How much more of this can we take?

Dodging decisions, coddling the rich, Enda seeks his rightful place in history, writes Gene Kerrigan

Illustration by Tom Halliday

You'd almost feel sorry for Enda Kenny. There he is, securing his place in the history of this great little nation, and right in front of him Fine Gael is interviewing candidates for his job.

He's on the phone to Angela Merkel and in come Leo Varadkar and Simon Coveney, measuring the office curtains and arguing about which of them gets to choose the new carpet.

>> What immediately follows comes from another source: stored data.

-- ==== Sys2Proof/Machine/Step.lean ====
section
/-! DEFINITION. One step: the engine takes the oldest complete packet from `CIN`, performs it
atomically and emits its one response (spec/20_memory.md R58, R59; spec/30_encoding.md R82, R83). -/
namespace Sys2Proof.Machine

/-- One step.  With no complete packet at the head of `CIN` the engine is held: it does nothing
(30_encoding.md R83; log entry 3).  A packet that spells no command is consumed and answered
BAD_COMMAND (60_exceptions.md R213). -/
def step (s : State) : Host.Outcome State Fault Refusal :=
  match decode s.cin with
  | .held => .next s
  | .bad opc _ rest => raiseError .badCommand opc (s.withCin rest)
  | .command i rest => exec i (s.withCin rest)

/-- The state with an instruction of spec/opcode_table.json at the head of `CIN`, which is where the
next step takes it from (log entries 7 and 10). -/
def State.withFetchWord (s : State) (nbits w : Nat) : State :=
  s.withCin (tablePacket nbits w ++ s.cin)

end Sys2Proof.Machine
end

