-- ==== Sys2Proof/Tests/Samples.lean ====
section
/-! SUPPORT. Small commands and states for the tests and the witnesses. -/
namespace Sys2Proof.Tests

open Sys2Proof Sys2Proof.Machine

/-- The operands of `INIT dl=<d>` in the notation of 30_encoding.md R84. -/
def plainOps (d : Byte) : InitOperands := ⟨d, 0, 1, 1, 0, 0, 0, 0, [], [], []⟩

/-- The operands of the third packet of 30_encoding.md R86. -/
def fullOps : InitOperands :=
  ⟨16, 3, 2, 3, 0x11223344, 0x010203040506, 4, 5, [0x00, 0x01, 0x02], [0xAA, 0xBB], [0xCC]⟩

/-- The first `n` bytes of `a, a+1, ...`. -/
def ramp (a n : Nat) : List Byte := (List.range n).map fun k => BitVec.ofNat 8 (a + k)

/-- The state a command leaves (the state before it where it stops). -/
def after (i : Instr) (s : State) : State :=
  match exec i s with
  | .next t => t
  | _ => s

/-- After `INIT.B dl=64`. -/
def readyB : State := after (.initB false (plainOps 64)) State.reset
/-- After `INIT.S dl=32`. -/
def readyS : State := after (.initS false (plainOps 32)) State.reset
/-- After `INIT.B dl=64 key=01`: a full buffer. -/
def keyedB : State := after (.initB false { plainOps 64 with keyLen := 1, key := [1] }) State.reset
/-- After `INIT.S dl=32 key=01`: a full buffer. -/
def keyedS : State := after (.initS false { plainOps 32 with keyLen := 1, key := [1] }) State.reset
/-- After `INIT.B dl=64`, `FINAL`. -/
def doneB : State := after .final readyB

/-- Whether an outcome is a next state. -/
def isNext (o : Host.Outcome State Fault Refusal) : Bool :=
  match o with
  | .next _ => true
  | _ => false

/-- The state a step leaves. -/
def stepped (s : State) : State :=
  match step s with
  | .next t => t
  | _ => s

theorem exec_eq_after {i : Instr} {s : State} (h : isNext (exec i s) = true) :
    exec i s = .next (after i s) := by
  unfold after
  cases hx : exec i s with
  | next t => rfl
  | fault f => rw [hx] at h; cases h
  | refused r => rw [hx] at h; cases h

theorem step_eq_stepped {s : State} (h : isNext (step s) = true) : step s = .next (stepped s) := by
  unfold stepped
  cases hx : step s with
  | next t => rfl
  | fault f => rw [hx] at h; cases h
  | refused r => rw [hx] at h; cases h

end Sys2Proof.Tests
end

"Don't mind us, Taoiseach, we'll be out of your hair in a minute", and they trying to keep the chuckles out of their voices.

Since the general election in February, we've been living in a political fantasy land, designed by and built in honour of Mr Kenny. We could have a stable government, albeit a reactionary one, but that would be against the long-term interests of the major parties.

In 2011, Fine Gael got the votes of those disgusted by Fianna Fail, their banker friends and their builder buddies.

In 2016, disgusted by the endless austerity, the more desperate of such voters went back to Fianna Fail, most went all over the place.

Some to Sinn Fein, some to the left-wing parties, many to Independents.

The arithmetic of the election results was simple. Only a coalition of Fine Gael and Fianna Fail could provide a stable government. It would be a grim right-wing government, but that's what the arithmetic said, and there was no unbridgeable gap in policy.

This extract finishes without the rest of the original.